In many ways, living in my department of France feels like stepping back 50 years. Stores close early and often, the world stops on Sundays, and everyone drives a manual car. But there’s no stopping technology, even in rural France. And because of this technology, I feel like I’ve been able to get closer to France than was possible ten or even five years ago.
I’m talking about the sharing economy, the system where people share their resources with each other. We see it in companies such as Uber (people acting as taxi drivers), Lyft (people lending their cars to others who need to drive), and Airbnb (people renting their spare rooms to travelers).
Besides these services saving users money compared to more traditional means, they also have another benefit: forced interaction with others. The fruits of the sharing economy have proven perfect for a temporary French resident such as myself.
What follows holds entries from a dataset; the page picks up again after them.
-- ==== Sys2Proof/Tests/Slice0.lean ====
section
/-! SUPPORT. Tests of single steps, and for every statement that has hypotheses a state and operands that meet them. -/

namespace Sys2Proof.Tests
open Sys2Proof.Machine
set_option maxRecDepth 100000
set_option Elab.async false

/-! ### States and fields that the tests share -/

/-- A bundle of some lanes of the one gang of withFetchWord, lanes that have their threads, about to issue an instruction of 8 bytes. -/
def bundle (L : Mask) : State :=
  let s := State.reset.withFetchWord 64 0
  let t : Thread := { Thread.start (word progVa) 1 0 0 .runnable with bundle := some 0 }
  ({ s with gangs := s.gangs.map fun (g : Gang) => { g with
      threads := (List.range 32).map fun k => if L.getLsbD k then { t with tid := k } else Thread.absent } }).begin
    { gang := 0, lanes := L, pc := word progVa, len := 8, raw := 0 }
/-- A lane alone. -/
def demo : State := bundle 1
/-- Lanes 0 and 1. -/
def pair : State := bundle 3

/-- A state with a d register of lane k set; with lane k changed; with the gang changed. -/
def setD (s : State) (k n v : Nat) : State := s.onThread 0 k fun t => t.setD n (word v)
def setG (s : State) (f : Gang → Gang) : State := { s with gangs := s.gangs.map f }

/-- d4 from d2 and d3. -/
def three : Ops := { plainOps with dst := 4, a := 2, b := 3 }
def typed (t : Ty) : Ops := { three with ty := t }
/-- The fields of a compact instruction. -/
def small (t : BitVec 2) (d b : BitVec 7) : C32 := { ctype := t, b := b, dst := d, stall := 0, guard := ⟨false, 7⟩ }

/-- The state after an instruction. -/
def next (i : Instr) (s : State) : State :=
  match exec i s with
  | .next t => t
  | _ => s
/-- What it leaves in a d register of lane k. -/
def dOf (i : Instr) (s : State) (k n : Nat) : Word := ((next i s).cl k).getD n

/-- A gang in canonical form, computed. -/
def whole (g : Gang) : Bool :=
  g.threads.length == 32 && SMap.wf 0 g.g && SMap.wf 0 g.m && SMap.wf 0 g.arrive
    && g.threads.all fun t => SMap.wf 0 t.d && SMap.wf 0 t.h && SMap.wf [] t.windows
theorem canonical_of {g : Gang} (h : whole g = true) : g.Canonical := by
  simp only [whole, Bool.and_eq_true, beq_iff_eq, List.all_eq_true] at h
  exact ⟨h.1.1.1.1, h.1.1.1.2, h.1.1.2, h.1.2, fun t ht => ⟨(h.2 t ht).1.1, (h.2 t ht).1.2, (h.2 t ht).2⟩⟩
/-- An issue of a resident gang in canonical form, computed. -/
def issuing (s : State) : Bool := s.resident s.cur.gang && whole s.cg
theorem issuing_of {s : State} (h : issuing s = true) : s.Issuing := by
  unfold issuing at h
  rw [Bool.and_eq_true] at h
  exact ⟨h.1, canonical_of h.2⟩
/-- A bundle whose threads run and are one bundle, computed. -/
def running (s : State) : Bool :=
  (List.range 32).all fun k => !s.cur.lanes.getLsbD k || decide ((s.cl k).cond = .runnable ∧ (s.cl k).wait = .no ∧
    (s.cl k).bundle = some ((s.cl (lowest s.cur.lanes)).bundle.getD 0))
theorem running_of {s : State} (h : running s = true) : s.Running := by
  refine ⟨(s.cl (lowest s.cur.lanes)).bundle.getD 0, fun k hk => ?_⟩
  have hk' : k < 32 := by
    by_contra hc
    rw [BitVec.getLsbD_of_ge _ _ (by omega)] at hk
    cases hk
  have := (List.all_eq_true.mp h) k (List.mem_range.mpr hk')
  simpa [hk] using this
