-- ==== Sys2Proof/Syntax.lean ====
section
/-!
DEFINITION. The commands that the block takes: one constructor per row of spec/opcode_table.json. Operands are what the
row's step is given from outside: the descriptor of a mailbox command, the words of a register write, the payload of a
frame, the levels of external lines, a measured value.
-/
namespace Sys2Proof

/-- A command descriptor without its OPCODE (Table 2-2). `params` holds bytes 24–63, byte 24 lowest. -/
structure Desc where
  ctx : Fin 8 := 0
  flags : BitVec 16 := 0
  seq : BitVec 32 := 0
  length : BitVec 32 := 0
  site : BitVec 8 := 255
  rsv : BitVec 24 := 0
  haddr : BitVec 64 := 0
  params : BitVec 320 := 0
  deriving DecidableEq, Repr

/-- What the security core finds when it verifies the two signatures of a signed object (R461): the signature schemes
themselves stand in their own standards. -/
structure Verdict where
  ecdsa : Bool
  lms : Bool
  deriving DecidableEq, Repr

/-- The fields of a pattern instruction other than OP (Table 4-1). -/
structure PI where
  facet : BitVec 5 := 0
  fv : Bool := false
  cms : BitVec 4 := 0
  capc : BitVec 2 := 0
  cond : BitVec 4 := 0
  operand : BitVec 40 := 0
  deriving DecidableEq, Repr

/-- The external lines as the die node sees them (R83, R85). -/
structure ExtLines where
  trig : BitVec 4 := 0
  xtrig : BitVec 8 := 0
  supmon : BitVec 8 := 0
  deriving DecidableEq, Repr

/-- A change of a comparator line of a channel: PE_CH (`high`) or PE_CL, its new level, and the instant at the balls, in
steps from the start of the cycle. -/
structure LineMove where
  chan : Fin 512
  high : Bool
  level : Bool
  pos : Int
  deriving DecidableEq, Repr

/-- The straps and fuses that a power-on or cold reset latches (R412). -/
structure Straps where
  oscDly : BitVec 3 := 0
  bootMode : BitVec 2 := 0
  testMode : Bool := false
  chipId : BitVec 6 := 0
  deriving DecidableEq, Repr

/-- What a received link frame brings beside its TYPE and payload (R385): the header of Table 15-5, the CRC-32 that closes it,
and whether it arrived without a code or disparity error and without an error marker (`clean`). -/
structure RxHead where
  flags : BitVec 8 := 0
  len : BitVec 16 := 0
  fseq : BitVec 16 := 0
  tag : BitVec 16 := 0
  txts : BitVec 64 := 0
  crc : BitVec 32 := 0
  clean : Bool := true
  deriving DecidableEq, Repr

/-- What a received ring frame brings beside its payload (R344): ORIGIN, VER and TXTS of its header (Table 13-1), byte 7 of its
last payload word (`crc`), and whether it arrived without a code or disparity error (`clean`). -/
structure RingHead where
  origin : BitVec 8 := 0
  ver : BitVec 4 := 2
  txts : BitVec 32 := 0
  crc : BitVec 8 := 0
  clean : Bool := true
  deriving DecidableEq, Repr

/-- The data of a write on the control-side bus: its size in bytes and its value (R31). -/
structure BusData where
  size : BitVec 8 := 4
  value : BitVec 64
  deriving DecidableEq, Repr

/-- What a DISCOVER frame gathers (R343): N, the hop count, the CHIP_IDs met in order, and the versions that all of them
speak. -/
structure Discover where
  n : BitVec 8
  hops : BitVec 8
  ids : List (BitVec 8) := []
  lo : BitVec 4
  hi : BitVec 4
  deriving DecidableEq, Repr

/-- What COLLECT gathers of one link and of the chip at its west end (R349): the sum of the doubled offsets of 4,096
exchanges in frac, the mean link delay in frac, the link's ASYM, and the chip's SY_ADJ. -/
structure LinkSample where
  sum : Int := 0
  delay : BitVec 32 := 0
  asym : BitVec 16 := 0
  adj : BitVec 32 := 0
  deriving DecidableEq, Repr

/-- What a COLLECT frame does (R349): the lap of step 4 with the busy bits and the samples of the chips met so far, the lap
of step 5 with the correction of each chip in steps, or the end without a correction. -/
inductive Collect where
  | check (busy : Bool) (links : List LinkSample)
  | apply (corrs : List Int)
  | cancel
  deriving DecidableEq, Repr

/-- A TIMECHECK frame (R349): a request, of a COLLIMATE or of R350, or a reply with the receive stamp in frac. -/
inductive TimeCheck where
  | request (coll : Bool)
  | reply (t2 : Nat)
  deriving DecidableEq, Repr

/-- What happens at SYNC_IN (R347): a rising edge of CK_REF at tester-time tick `t` samples a level, which changes within
1 ns of the edge (`near`) or not; or the instant at which tester time reads 0 is reached. -/
inductive SyncEvent where
  | edge (t : BitVec 64) (level near : Bool)
  | zero
  deriving DecidableEq, Repr
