-- ==== Sys2Proof/Machine/Regs.lean ====
section
/-!
DEFINITION. The register map of Table 1-6: every register field of the device, one constant each, named
REGISTER.FIELD as the specification names it, with its place, width, access code (Table 0-3) and power-on value.
A LO/HI register pair is one field that spans both words. The registers' VALUES stand in `State.regs`.
-/
namespace Sys2Proof.Machine

/-- The register windows of Table 1-6. `mirror` and `ref` are the extensions of the CH_ layout (R33). -/
inductive Win where
  | hw | ck | fc | pm | hl | sy | mc | sc | sq | ch | mirror | ref | gr | lp | pz | ca
  deriving DecidableEq, Repr

/-- Access codes of Table 0-3. -/
inductive Acc where
  | rw | ro | wo | w1c | w1s | rws | lck
  deriving DecidableEq, Repr

/-- Base address of a window (Table 1-6). -/
def Win.base : Win → Nat
  | .hw => 0x0 | .ck => 0x01100000 | .fc => 0x01200000 | .pm => 0x01300000 | .hl => 0x01400000
  | .sy => 0x01500000 | .mc => 0x01600000 | .sc => 0x01700000 | .sq => 0x02000000 | .ch => 0x03000000
  | .mirror => 0x03200000 | .ref => 0x03210000 | .gr => 0x03220000 | .lp => 0x04000000
  | .pz => 0x04100000 | .ca => 0x05000000

/-- Distance between the instances of a window. -/
def Win.stride : Win → Nat
  | .pm => 0x100 | .sq => 0x10000 | .ch | .mirror | .ref | .gr => 0x1000
  | .hw | .ck | .fc | .hl | .sy | .mc | .sc | .lp | .pz | .ca => 0x100000

/-- Number of instances of a window. The channel window counts channels, Mirrors and REF channels by unit ID (R14, R33). -/
def Win.count : Win → Nat
  | .pm | .sq => 64 | .ch => 532 | .mirror | .gr => 16 | .ref => 4
  | .hw | .ck | .fc | .hl | .sy | .mc | .sc | .lp | .pz | .ca => 1

/-- A register field. Registers that repeat inside one window have `n` copies `sub` bytes apart. `reset` is the
power-on value of copy `k`. -/
structure Field where
  win : Win
  off : Nat
  n : Nat
  sub : Nat
  lo : Nat
  w : Nat
  acc : Acc
  reset : Nat → Nat

/-- Bit address of copy `k` of a field in instance `i` of its window: the key of its value. -/
def Field.key (f : Field) (i k : Nat) : Nat :=
  (f.win.base + i * f.win.stride + f.off + k * f.sub) * 8 + f.lo
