/-- No later vector plays (R90): SQ_VA keeps the VA of the first one, and what is still queued is discarded. -/
def State.stopVectors (s : State) (site : Nat) : State :=
  (s.wr SQ_VA.VA (s.vaNow site) site).modSeq site (fun q => { q with vecEnd := true, queue := [] })

/-! ## Counters and dumps (R365–R375) -/

/-- One counter raised by `n`; it stops at 2^48 − 1 and its PM_SAT bit is set (R368). -/
def State.pmAdd (s : State) (site k n : Nat) : State :=
  let v := s.rd PM_CNT.COUNT site k
  let s := if v + n ≥ 2 ^ 48 - 1 then s.wr PM_SAT.CNT (setBits (s.rd PM_SAT.CNT site) k 1 1) site else s
  s.wr PM_CNT.COUNT (satAdd 48 v n) site k

/-- Event `code` of Table 14-2 happened `n` times: every counter that selects it counts (R368). -/
def State.pm (s : State) (site code n : Nat) : State :=
  if code = 0 ∨ n = 0 ∨ ¬ s.busySite site then s
  else (List.range 8).foldl
    (fun s k => if bits (s.rd PM_SEL.SEL site) (8 * k) 8 = code then s.pmAdd site k n else s) s

/-- The slot counter counts one slot (R368). -/
def State.pmSlot (s : State) (site : Nat) : State :=
  let v := s.rd PM_SLOTS.COUNT site
  let s := if v + 1 ≥ 2 ^ 48 - 1 then s.wr PM_SAT.SLOTS 1 site else s
  s.wr PM_SLOTS.COUNT (satAdd 48 v 1) site

/-- The ticks since the last count are counted (event 0x14 of Table 14-2): the counters are as of now. -/
def State.pmTicks (s : State) (site : Nat) : State :=
  (s.pm site 0x14 (s.tt - (s.seq site).ticksTo)).modSeq site (fun q => { q with ticksTo := s.tt })

/-- Zero the slot counter, PC0–PC7 and PM_SAT. -/
def State.pmClear (s : State) (site : Nat) : State :=
  let s := s.wrs site [(PM_SLOTS.COUNT, 0), (PM_SAT.CNT, 0), (PM_SAT.SLOTS, 0)]
  (List.range 8).foldl (fun s k => s.wr PM_CNT.COUNT 0 site k) s

/-- The dump record of Table 14-4. -/
def State.dumpRecord (s : State) (site dseq time nominal : Nat) (late final : Bool) : Bytes :=
  let sat := s.rd PM_SAT.CNT site ≠ 0 ∨ s.on PM_SAT.SLOTS site
  toLe 1 1 ++ toLe 1 site ++ toLe 1 (b2n late + 2 * b2n final + 4 * b2n (decide sat)) ++ toLe 1 (s.site site)
    ++ toLe 4 dseq ++ toLe 8 time ++ toLe 8 nominal ++ toLe 8 (s.rd PM_SLOTS.COUNT site)
    ++ (List.range 8).flatMap (fun k =>
        toLe 6 (s.rd PM_CNT.COUNT site k) ++ toLe 1 (bits (s.rd PM_SEL.SEL site) (8 * k) 8) ++ zeros 1)
    ++ toLe 5 (s.vaNow site) ++ zeros 3 ++ toLe 4 (s.rd SQ_IA.IA site) ++ zeros 20

/-- One dump is in its ring: PM_DWR advances (R372). -/
def State.writeDump (site : Nat) (s : State) (r : DumpRec) : State :=
  ({ s with vmem := s.vmem.writeN (r.base + 128 * (s.rd PM_DWR.WR site % max 1 r.size)) r.data }).bump PM_DWR.WR site

/-- The dumps whose write has ended by now are in the ring (R372). -/
def State.settleDumps (s : State) (site : Nat) : State :=
  let ds := (s.seq site).dumps
  (ds.takeWhile (fun r => decide (r.finish ≤ s.tt))).foldl (State.writeDump site)
    (s.modSeq site (fun q => { q with dumps := ds.dropWhile (fun r => decide (r.finish ≤ s.tt)) }))

/-- Every dump whose write has ended is in vector memory. -/
def State.dumpsWritten (s : State) : State := forAll (List.range 64) (fun i s => s.settleDumps i) s

/-- A sampled dump takes its slot of the ring, or is discarded at a full ring without WRAP (R373). -/
def State.putDump (s : State) (site : Nat) (r : DumpRec) : State :=
  let taken := s.rd PM_DWR.WR site + (s.seq site).dumps.length
  let full := (taken + 2 ^ 32 - s.rd PM_DRD.RD site) % 2 ^ 32 ≥ r.size
  if full ∧ ¬ s.on PM_CTL.WRAP site then s.inc PM_DDROP.DROP site
  else
    let s := if full then (s.bump PM_DRD.RD site).inc PM_DDROP.DROP site else s
    s.modSeq site (fun q => { q with dumps := q.dumps ++ [r] })

/-- The next dump sampled now, into the ring in force; its write ends at `finish`, after those before it (R374). Dumps are
numbered from 1 (DEDUCED, log entry 23). -/
def State.sampleDump (s : State) (site nominal finish : Nat) (final : Bool) : State :=
  let s := (s.pmTicks site).settleDumps site
  let k := max 1 (s.rd PM_DSEQ.K site)
  let finish := max (max s.tt finish) (s.seq site).dump.done
  let r : DumpRec := ⟨finish, s.rd PM_DBASE.BASE site * 128, s.rd PM_DSIZE.SIZE site,
    s.dumpRecord site k s.tt nominal (decide (nominal < s.tt)) final⟩
  let s := ((s.putDump site r).wr PM_DSEQ.K (k + 1) site).settleDumps site
  s.modSeq site (fun q => { q with dump := ⟨q.dump.t0, q.dump.k + 1, s.tt, finish⟩ })

/-- T_k of the next dump: k intervals after the run's start time (R374). -/
def State.dumpNominal (s : State) (site : Nat) : Nat :=
  s.rd SQ_RUNT.T site + (s.seq site).dump.k * (s.rd PM_CTL.INTERVAL site * 3200)

/-- The dump with FINAL = 1 of R375. -/
def State.finalDump (s : State) (site : Nat) : State :=
  if s.on PM_CTL.DUMPEN site then s.sampleDump site (s.dumpNominal site) 0 true else s

/-! ## Lines at rest (R92, R400, R441, R442, R465) -/

/-- PE_EN of an engine forced to 0 until its force ends; PE_DRV keeps its level. -/
def State.forceEn (u : Nat) (s : State) : State :=
  (s.modChan u (fun c => { c with enCmd := false, enQ := [], forced := true })).wr CH_PELIVE.EN 0 u

/-- The force on PE_EN ends: at the site's next RUN, or at SITE_UNBIND (R400). -/
def State.endForce (u : Nat) (s : State) : State := s.modChan u (fun c => { c with forced := false })

/-- PE_EN of every channel and Mirror forced to 0. -/
def State.forceAllEn (s : State) : State := forAll (List.range 528) State.forceEn s

/-! ## The end of a run -/

/-- An engine's open window goes. -/
def State.dropWindow (u : Nat) (s : State) : State :=
  (s.wr CH_WINSTAT.OPEN 0 u).modChan u (fun c => { c with win := none })

/-- An open window of a channel is discarded without a judgement; the engine at the pad counts it (R227, R229). -/
def State.abandonWindow (n : Nat) (s : State) : State :=
  let s := if (s.chan (s.padEngine n)).win.isSome then s.inc CH_WINSTAT.ABAND n else s
  forAll (s.padEngine n :: (s.shadowEngine n).toList) State.dropWindow s

/-- A run that ended inside a stream-ring frame leaves the rest of that frame behind: the next section begins with the next
frame (R190; DEDUCED, log entry 43). -/
def State.dropHalfFrame (s : State) (site : Nat) : State :=
  let q := s.seq site
  if q.rpos = 0 then s
  else
    let left := (q.frames.head?.map (fun f => f.count - q.rpos)).getD 0
    let s := forAll (s.engines site) (fun e s => s.modChan e (fun c => { c with ringCodes := c.ringCodes.drop left })) s
    s.modSeq site (fun q => { q with frames := q.frames.tail, rpos := 0 })

/-- The ring flags are sampled for the newest vector at the start of the cycle after it (R83). -/
def State.sampleRf (s : State) (site : Nat) : State :=
  if (s.seq site).fresh.isSome then s.wr SQ_COND.RF (s.rfAt ((s.seq site).cyc / 1250)) site else s

/-- A channel of a site that has stopped: no edge is placed any more (R92) and the prefetched codes go. -/
def State.stopChan (u : Nat) (s : State) : State :=
  let s := s.modChan u (fun c => { c with
    enQ := [], fifo := [], reqs := [], walk := [], cand := [], source := none })
  s.wrs u [(CH_STRMSTAT.FILL, 0), (CH_STRMSTAT.BTB0, 0), (CH_STRMSTAT.BTB1, 0), (CH_STRMSTAT.LACK, 0),
    (CH_LBSTAT.REC, 0), (CH_LBSTAT.REPLAY, 0)]

/-- A channel is measured directly, away from the pad (R317). -/
def State.directly (s : State) (n : Nat) : Bool :=
  let c := s.calg (groupOf n)
  c.stage == 4 && !c.mirror && s.rd CA_GRP.CHAN 0 (groupOf n) == n

/-- A write takes effect in an engine, which it reaches in tick `t`. -/
def State.applyWrite (n t : Nat) (s : State) : HeldWrite → State
  | .timing k f => s.setFacet n k t { f with table := (s.facet n k).table }
  | .table k ws => s.setFacet n k t { (s.facet n k) with table := ws }
  | .cms k m => s.wr CH_CMSMASK.MEMBER (setBits (s.rd CH_CMSMASK.MEMBER n) k 1 (b2n m)) n
  | .bind => s.wr CH_CMSMASK.MEMBER 1 n
  | .unbind => (State.endForce n (State.forceEn n s)).wrs n [(CH_CMSMASK.MEMBER, 0), (CH_STRMCFG.VALID, 0)]

/-- The group's Mirror has the channel's state, or stands in for it: it takes the channel's writes too (R208, R318, R324). -/
def State.attached (s : State) (n : Nat) : Bool :=
  let g := groupOf n
  (s.rd CH_MSTAT.MODE g != 0 && s.rd CH_MSTAT.CHAN g == n)
    || (2 ≤ (s.calg g).stage && (s.calg g).mirror && s.rd CA_GRP.CHAN 0 g == n)

/-- A write reaches a channel in tick `t`; one that is being measured directly applies it when it returns to the pad (R317). -/
def State.writeChannel (s : State) (n t : Nat) (w : HeldWrite) : State :=
  if s.directly n then s.modChan n (fun c => { c with held := c.held ++ [w] })
  else
    let s := s.applyWrite n t w
    if s.attached n then s.applyWrite (512 + groupOf n) t w else s

/-- The writes that waited for a channel apply. -/
def State.applyHeld (s : State) (n : Nat) : State :=
  (s.chan n).held.foldl (State.applyWrite n s.tt) (s.modChan n (fun c => { c with held := [] }))

/-- The CMS staged by a CMS_WRITE takes effect on every channel of the site together (R232). -/
def State.applyCms (s : State) (site cms map : Nat) : State :=
  forAll (s.channels site) (fun n s => s.writeChannel n s.tt (.cms cms (bit map n))) s

/-- Every staged CMS takes effect, and its job completes (R232). -/
def State.issueCms (s : State) (site : Nat) : State :=
  let st := (s.seq site).cmsStage
  st.foldl (fun s c => (s.applyCms site c.cms c.map).completeJob c.job ok [] []) (s.modSeq site (fun q => { q with cmsStage := [] }))

/-- A RUN job for the site. -/
def Job.runsSite (j : Job) (site : Nat) : Bool := j.cmd.op == 0x0204 && j.cmd.d.site.toNat == site

/-- A RUN job that has put its site in RUNNING and waits for the start barrier (R82). -/
def State.startWaits (s : State) (j : Job) : Bool :=
  j.deferred && (s.seq j.cmd.d.site.toNat).waitBarrier && s.cal.waiters.all (fun w => w.job != j.id)

/-- The RUN job of a site that ends before its start barrier releases ends with ABORTED (DESIGN CHOICE, log entry 22). -/
def State.abortWaiting (s : State) (site : Nat) : State :=
  (s.mbx.jobs.filter (fun j => j.runsSite site && s.startWaits j)).foldl (fun s j => s.finishJob j aborted [] []) s

/-- A site leaves RUNNING: a staged CMS takes effect at once (R232), and the other members of a cross-chip site are told
(R82). An in-chip barrier that awaits the site stops counting it now (R98). -/
def State.leaveRunning (s : State) (site : Nat) : State :=
  if s.site site = stRunning then
    let from_ := if s.on SQ_BARSTAT.WAITING site then some (s.rd SQ_BARSTAT.BAR site)
      else if s.on SQ_RBARSTAT.WAITING site then some (16 + s.rd SQ_RBARSTAT.BAR site) else none
    let s := (s.issueCms site).modSeq site (fun q => { q with leftTime := s.tt, leftFrom := from_ })
    if 1 < s.rd SQ_STATE.CHIPS site then s.launch 0x08 (ringWord (toLe 1 site)) else s
  else s

/-- The run of a site is over in state `st` (DONE, HALTED or MACHINE_CHECK): R92, R193, R227, R232, R375. A HALT
instruction is no halt of R227: a window open at DONE stays until the next RUN discards it (log entry 36). -/
def State.endRun (s : State) (site st : Nat) : State :=
  let drained := (s.seq site).draining
  let s := s.pmTicks site
  let s := if (s.seq site).vecEnd then s else s.stopVectors site
  let s := (if (s.seq site).waitBarrier then s.abortWaiting site else s).leaveRunning site
  let s := s.wrs site [(SQ_STATE.STATE, st), (SQ_STATE.HALTPEND, 0), (SQ_CTRL.HALTREQ, 0), (SQ_NEST.STRM, 0),
    (SQ_NEST.PENDBR, 0), (SQ_BARSTAT.WAITING, 0), (SQ_RBARSTAT.WAITING, 0), (SQ_QDEPTH.DEPTH, 0), (SQ_SRSTAT.INPAD, 0),
    (SQ_UPC.STALL, 0), (SQ_UPC.WAITING, 0)]
  let s := if st = stDone then s else forAll (s.channels site) State.abandonWindow s
  let s := forAll (s.engines site) State.stopChan ((s.sampleRf site).dropHalfFrame site)
  let s := forAll ((s.channels site).filter s.fenced) State.forceEn s
  let s := s.modSeq site (fun q => { q with
    queue := [], brc := none, body := none, gate := false, section_ := false, started := false, inRoutine := false,
    stall := none, closing := false, episode := false, recording := false, arrived := false, recBase := none,
    vecEnd := false, draining := false, waitBarrier := false, fresh := none, mstack := [], own := [], votes := [] })
  let s := s.leaveBars site
  if drained then s else s.finalDump site

/-- Priority of a halt cause (Table 3-7). -/
def haltPriority (cause : Nat) : Nat :=
  if cause = 2 then 1 else if cause = 3 then 2 else if cause = 4 then 3 else if cause = 1 then 4 else 5

/-- A halt cause other than a machine check reaches a site (R90, R94): RUNNING becomes HALTING. The cause reaches the
vector side within 20 ns; how soon is open, so a drawn number of ticks up to 64 passes (log entry 12). Of causes in one
CK_SEQ cycle the one of the lowest priority number is recorded; which ticks form a cycle is open (R24), the model takes
those of one quotient by 4 (DESIGN CHOICE, log entry 77). -/
def State.postHalt (s : State) (site cause : Nat) : State :=
  if s.site site = stRunning then
    let (r, s) := (s.leaveRunning site).draw
    let s := s.wrs site [(SQ_STATE.STATE, stHalting), (SQ_STATE.CAUSE, cause), (SQ_STATE.HALTPEND, 1), (SQ_QDEPTH.DEPTH, 0)]
    let s := s.leaveBars site
    let s := s.modSeq site (fun q => { q with haltAt := s.tt + r % 65, haltTick := s.tt })
    if (s.seq site).started then s else s.stopVectors site
  else if s.site site = stHalting ∧ s.tt / 4 = (s.seq site).haltTick / 4
      ∧ haltPriority cause < haltPriority (s.rd SQ_STATE.CAUSE site) then
    s.wr SQ_STATE.CAUSE cause site
  else s

/-- The SITE_HALTED event (Table 2-10): cause, the IA at which the sequencer stopped and the VA of the first vector that
did not play (R93). -/
def State.haltedEvent (s : State) (site : Nat) : State :=
  s.event 2 site s.tt (toLe 1 (s.rd SQ_STATE.CAUSE site) ++ zeros 3 ++ toLe 4 (s.rd SQ_IA.IA site)
    ++ toLe 5 (s.vaNow site))

/-- A site in RUNNING or HALTING goes to MACHINE_CHECK with cause 3: its sequencer stops at once, the vector side as for any
halt cause; SITE_HALTED follows when both have stopped (R90, R172, Table 3-6). `region` is the control-store region in
error. -/
def State.machineCheck (s : State) (site region : Nat) : State :=
  if s.busySite site then
    let halting := s.site site == stHalting
    let (r, s) := ((s.pmTicks site).leaveRunning site).draw
    let s := s.wrs site [(SQ_STATE.STATE, stMachineCheck), (SQ_STATE.CAUSE, 3), (SQ_STATE.HALTPEND, 1),
      (SQ_UPC.STALL, 0), (SQ_UPC.WAITING, 0)]
    let s := (s.leaveBars site).modSeq site (fun q => { q with
      inRoutine := false, stall := none, closing := false, ended := true, draining := true, mcRegion := some region,
      haltAt := if halting then q.haltAt else s.tt + r % 65 })
    (if (s.seq site).started ∨ (s.seq site).vecEnd then s else s.stopVectors site).finalDump site
  else s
Let’s take my recent New Year’s trip to Lyon, France as an example. To get to and from Lyon, which is a three-hour car ride from Guéret, I used a carpooling website called BlaBlaCar, which allows car owners to advertise trips they’re taking, selling the empty seats in their cars. Last week, a driver drove me and another BlaBlaCar user to Lyon for about 25 euros each, meaning the driver made 50 euros during his Guéret-Lyon trip.
BlaBlaCar does more than generate gas money for the driver and save passengers cash and time compared to the trains. It also allows me as a French visitor to get to know people. With my BlaBlaCar trips to and from Lyon, I got to see what some French people do for a living, listen to others’ music, hear a few gripes about the government, and share friendly conversation with people to who I would have never had the chance to speak otherwise.
When I arrived in Lyon, I used Airbnb to stay in the apartment of a couple around my age for a few days. I was a solo traveler and had no plans for New Year’s Eve, so the couple invited me to spend the evening hanging out and playing games with them and their friends. Greeting 2015 in the company of seven people from not just France but around the globe, felt like the culmination of what Airbnb is about.
What would my trip to Lyon have been like just five years ago? I would have taken the train, which is two hours longer than a car ride and at least double the price — and I would have read a book the whole time in lieu of speaking to my fellow passengers. Instead of using Airbnb, I would have stayed in a hotel, where I would not have spoken with anyone who lives in Lyon, and probably spent New Year’s Eve watching television.
The sharing economy has so many benefits, but a great one for a traveler like me is the ability to get to know France a little better. It helps me to interact with a wider spectrum of the French population than those in my town, and further improve my speaking skills and comprehension of other accents. That’s definitely something that would have been more difficult 50 years ago.